In the first-ever TOP500 list in June 1993, the most powerful supercomputer came from the USA and had a performance of 60 GFLOP/s. In comparison, in November 2020, the fastest supercomputer (from Japan) had a performance of 440 PFLOP/s, which is almost seven million times faster than the winner 27 years before. Similarly, the last system (#500) on the list in June 1993 had a power of 0.4 GFLOP/s, while in November 2020, it had a power of 1.3 PFLOP/s, which is about three million times faster. Just like normal computers, supercomputers have reached tremendous increases in computational power over the years.

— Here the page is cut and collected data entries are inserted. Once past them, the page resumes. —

theorem GateWet.change (h : GateWet tb p g c s) (hcp : hasCommandPoint tb (.gate p g) = true) :
    GateForced tb p g c (s.reportStandingChange p).traffic := by
  have hcheck := h.check hcp
  have hround : Told tb (fun _ _ _ => False) (s.traffic.standingCheck s.view p) (s.reportStandingChange p).traffic := by
    rw [← h.tables]
    exact round_told (v := s.view) _
  exact hcheck.told hround (fun _ h => h.elim) ((orderedSafe_of_restLine (round_line (v := s.view) (judge_tooWet h.wet))).mpr hcheck.1)

/-- Every step of an evaluation keeps the gate engaged or forced. -/
theorem wet_kept (hcp : hasCommandPoint tb (.gate p g) = true) : EvaluationKeeps p (GateWet tb p g c) where
  record v x h hcol _ hch hm := by
    have hpass : (v.setPass p x).pass p = x := Quad.get_set_self _ _ _
    refine ⟨h.sound.setPass (live_of_kept hm), h.tables, ?_, ?_, h.onward, ?_⟩
    · rw [hpass, live_of_kept hm]
      exact h.live
    · rw [openingLimit_setPass, hcol]
      exact h.wet
    · exact h.settled.imp_left fun hengaged => (isEngaged_setPass hch).trans hengaged
  notice v cls n h hc := by
    have hne : cls ≠ .forced := by obtain rfl | rfl := hc <;> decide
    have htold : Told tb (fun _ k _ => k ≠ .forced) v.traffic (v.raise (.pass p) cls n).traffic := by
      rw [← h.tables]
      exact raiseMany_told (tb := v.tables) Nat.one_pos hne v.traffic
    exact ⟨sound_kept.notice v cls n h.sound hc, h.tables, h.live, h.wet, h.onward.told htold,
      h.settled.imp_right fun hforced => hforced.told htold (fun _ h => absurd rfl h) hforced.1⟩
  change v h := by
    have honward := (onward_kept (tb := tb) (cls := .forced) (c := c)).change v ⟨h.tables, h.onward⟩
    exact ⟨sound_kept.change v h.sound, h.tables, h.live, h.wet, honward.2, .inr (h.change hcp)⟩

end wet

/-! ### Moisture (R43, R103) -/

section moisture

variable {s : State} {p : PassId} {g : ChuteId} {w : Wetness} {o u : Bool} {tel : Option Interrupted} {col : Column} {t : Telegram}

theorem moisten_accums : (col.moisten w).accums = col.accums := by
  unfold Column.moisten
  split <;> rfl

/-- R43: a head wetness that moisture changes is the class reported. -/
theorem headWetness_moisten (h : headWetness (col.moisten w) ≠ headWetness col) : headWetness (col.moisten w) = w := by
  unfold Column.moisten headWetness Wetness.wetter at *
  cases hc : col.charges with
  | nil => simp [hc] at h
  | cons x xs =>
    simp only [hc] at h ⊢
    split at h
    · rw [if_pos ‹_›]
    · exact absurd rfl h

/-- R44, R45: moisture changes no accumulator, so it hands on no crossing. -/
theorem changeColumn_moisten (hm : (s.pass p).mode ≠ .unconfigured) :
    s.changeColumn p ((s.pass p).column.moisten w) o u tel = s.columnTold p ((s.pass p).column.moisten w) o u tel := by
  rw [changeColumn_eq_columnTold]
  refine foldl_handAccumulator_same fun q => ?_
  rw [columnTold_pass hm]
  exact congrArg (fun a : Trio Accumulator => (a.get q).tonnage) moisten_accums

/-- R45, R124: a head wetness raised to a class with opening limit 0 forces each engaged gate of a live pass. -/
theorem columnTold_wet (hs : CommandsSound s) (hlive : (s.pass p).mode.isLive = true)
    (hne : headWetness col ≠ headWetness (s.pass p).column)
    (hwet : byWetness (s.tables.openings.get p) (headWetness col) = 0)
    (hcp : hasCommandPoint s.tables (.gate p g) = true)
    (hengaged : isEngaged s.view s.traffic (.gate p g) = true) :
    let v := s.columnTold p col o u tel
    CommandsSound v ∧ (v.pass p).mode.isLive = true ∧ GateForced s.tables p g s.traffic.ctl v.traffic := by
  intro v
  have hstart : GateWet s.tables p g s.traffic.ctl (s.setPass p { s.pass p with column := col }) := by
    have hpass : (s.setPass p { s.pass p with column := col }).pass p = { s.pass p with column := col } := Quad.get_set_self _ _ _
    refine ⟨hs.setPass rfl, rfl, by rw [hpass]; exact hlive, ?_, .refl', .inl ?_⟩
    · rw [openingLimit_setPass]
      exact hwet
    · exact (isEngaged_setPass (x := { s.pass p with column := col }) rfl).trans hengaged
  have hev := (wet_kept hcp).evaluate (o := o) (u := u) (tel := tel) hstart
  have hv : v = ((s.setPass p { s.pass p with column := col }).evaluate p o u tel).reportStandingChange p := if_neg hne
  rw [hv]
  exact ⟨sound_kept.change _ hev.sound, hev.live, hev.change hcp⟩

/-- R155: a trip keeps the gate forced. -/
theorem tripCause_forced {cause : Cause} {tb : Tables} {c : ControlSide} (hs : CommandsSound s) (htb : s.tables = tb)
    (hlive : (s.pass p).mode.isLive = true) (hcp : hasCommandPoint tb (.gate p g) = true)
    (h : GateForced tb p g c s.traffic) : GateForced tb p g c (s.tripCause p cause tel).traffic := by
  subst htb
  refine h.told (tripCause_told (ok := fun _ k _ => k = .trip) rfl) (fun _ h => nomatch h) ?_
  rw [tripCause_live (mode_live_iff.mp hlive)]
  exact enterTripped_orderedSafe hs rfl hcp

theorem relayApplied_forced {h : Hit} {tb : Tables} {c : ControlSide} (htb : s.tables = tb)
    (hf : GateForced tb p g c s.traffic) : GateForced tb p g c (s.relayApplied h t).traffic := by
  subst htb
  exact hf.told (relayApplied_told (ok := fun _ _ _ => False)) (fun _ h => h.elim)
    ((orderedSafe_of_actions relayApplied_actions).mpr hf.1)

end moisture

/-! ### The two reports -/

section reports

variable {s : State} {p : PassId} {g : ChuteId} {w : Wetness} {tel : Option Interrupted} {t : Telegram} {h : Hit}
variable {wagon : WagonState}

/-- R103: the record of a chute at which moisture was reported. -/
def Pass.withMoisture (x : Pass) (g : ChuteId) (w : Wetness) : Pass :=
  { x with chutes := x.chutes.set g { x.chutes.get g with moisture := some w } }

theorem Pass.withMoisture_gate {x : Pass} : ((x.withMoisture g w).chutes.get g).gate = (x.chutes.get g).gate := by
  unfold Pass.withMoisture
  rw [Duo.get_set_self]

/-- R103: moisture at the chute record. -/
theorem moistureAtChute_eq : moistureAtChute p g w t s =
    if w = .slurry ∧ openAboveTolerance s.view p g = true then
      (s.setPass p ((s.pass p).withMoisture g w)).tripCause p .mudRush (carriedReport t)
    else s.setPass p ((s.pass p).withMoisture g w) := by
  rw [← openAboveTolerance_setPass (x := (s.pass p).withMoisture g w) Pass.withMoisture_gate]
  rfl

/-- R97: the record of a chute at which a wagon was reported. -/
def Pass.withWagon (x : Pass) (g : ChuteId) (wagon : WagonState) : Pass :=
  { x with chutes := x.chutes.set g { x.chutes.get g with wagon := wagon } }

theorem Pass.withWagon_record {x : Pass} : (x.withWagon g wagon).chutes.get g = { x.chutes.get g with wagon := wagon } :=
  Duo.get_set_self _ _ _

theorem Pass.withWagon_gate {x : Pass} : ((x.withWagon g wagon).chutes.get g).gate = (x.chutes.get g).gate := by
  rw [Pass.withWagon_record]

theorem Pass.withWagon_eq_iff {x : Pass} : x.withWagon g wagon = x ↔ wagon = (x.chutes.get g).wagon := by
  refine ⟨fun h => ?_, fun h => ?_⟩
  · have hrecord := Pass.withWagon_record (x := x) (g := g) (wagon := wagon)
    rw [h] at hrecord
    exact (congrArg ChuteRecord.wagon hrecord).symm
  · have hset : x.chutes.set g (x.chutes.get g) = x.chutes := by fin_cases g <;> rfl
    unfold Pass.withWagon
    rw [h, show ({ x.chutes.get g with wagon := (x.chutes.get g).wagon } : ChuteRecord) = x.chutes.get g from rfl, hset]

/-- R101: what a wagon's report forces. -/
def wagonForced (p : PassId) (g : ChuteId) (wagon : WagonState) (s : State) : State :=
  let noted := s.setPass p ((s.pass p).withWagon g wagon)
  if wagon = .absent ∧ (openAboveTolerance s.view p g = true ∨ hasIssued s.traffic (.gate p g) .nonSafe = true) then
    afterForcing (.gate p g) .wagon noted
  else noted

theorem wagonReport_eq (hv : reportWagon t = some wagon) : wagonReport h t s =
    if wagon = ((s.pass h.pass).chutes.get (chuteOf h.object)).wagon then wagonForced h.pass (chuteOf h.object) wagon s
    else (wagonForced h.pass (chuteOf h.object) wagon s).reportChange h.pass := by
  have hlost : wagonLost (s.setPass h.pass ((s.pass h.pass).withWagon (chuteOf h.object) wagon)) h.pass (chuteOf h.object) = true ↔
      openAboveTolerance s.view h.pass (chuteOf h.object) = true
        ∨ hasIssued s.traffic (.gate h.pass (chuteOf h.object)) .nonSafe = true := by
    unfold wagonLost
    rw [openAboveTolerance_setPass Pass.withWagon_gate, Bool.or_eq_true]
    rfl
  have hforced : (if wagon = .absent ∧ wagonLost (s.setPass h.pass ((s.pass h.pass).withWagon (chuteOf h.object) wagon))
        h.pass (chuteOf h.object) = true then
      (s.setPass h.pass ((s.pass h.pass).withWagon (chuteOf h.object) wagon)).force (.gate h.pass (chuteOf h.object)) .wagon
      else s.setPass h.pass ((s.pass h.pass).withWagon (chuteOf h.object) wagon)) =
        wagonForced h.pass (chuteOf h.object) wagon s := by
    rw [force_eq_afterForcing]
    exact if_congr (and_congr_right fun _ => hlost) rfl rfl
  unfold wagonReport
  rw [hv, ← hforced]
  rfl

The figure below illustrates the performance development of TOP 500 supercomputers between 1993 and 2021. Green dots represent the total performance of the top 500 computers; orange triangles represent the #1 computer, and blue squares the #500 computer.

TOP500 list from 1993

For perspective, a modern laptop can have a performance of around 300 GFLOP/s, which means it would have been the number one supercomputer in June 1993. In 2020, the number one supercomputer had the power equivalence of over a million such laptops combined.

The Mahti supercomputer at CSC – IT For Science has a theoretical peak performance of 7.5 PFLOP/s, which means $ 7.5\times10^{15}$ operations per second, corresponding to around 24,000 laptops combined. So even if every person on Earth would perform one arithmetic operation per second, the combined performance would still be a million times lower than Mahti’s.

The new LUMI supercomputer has a theoretical peak performance of 428.70 PFLOP/s and is as of 2023 the third most powerful supercomputer in the world.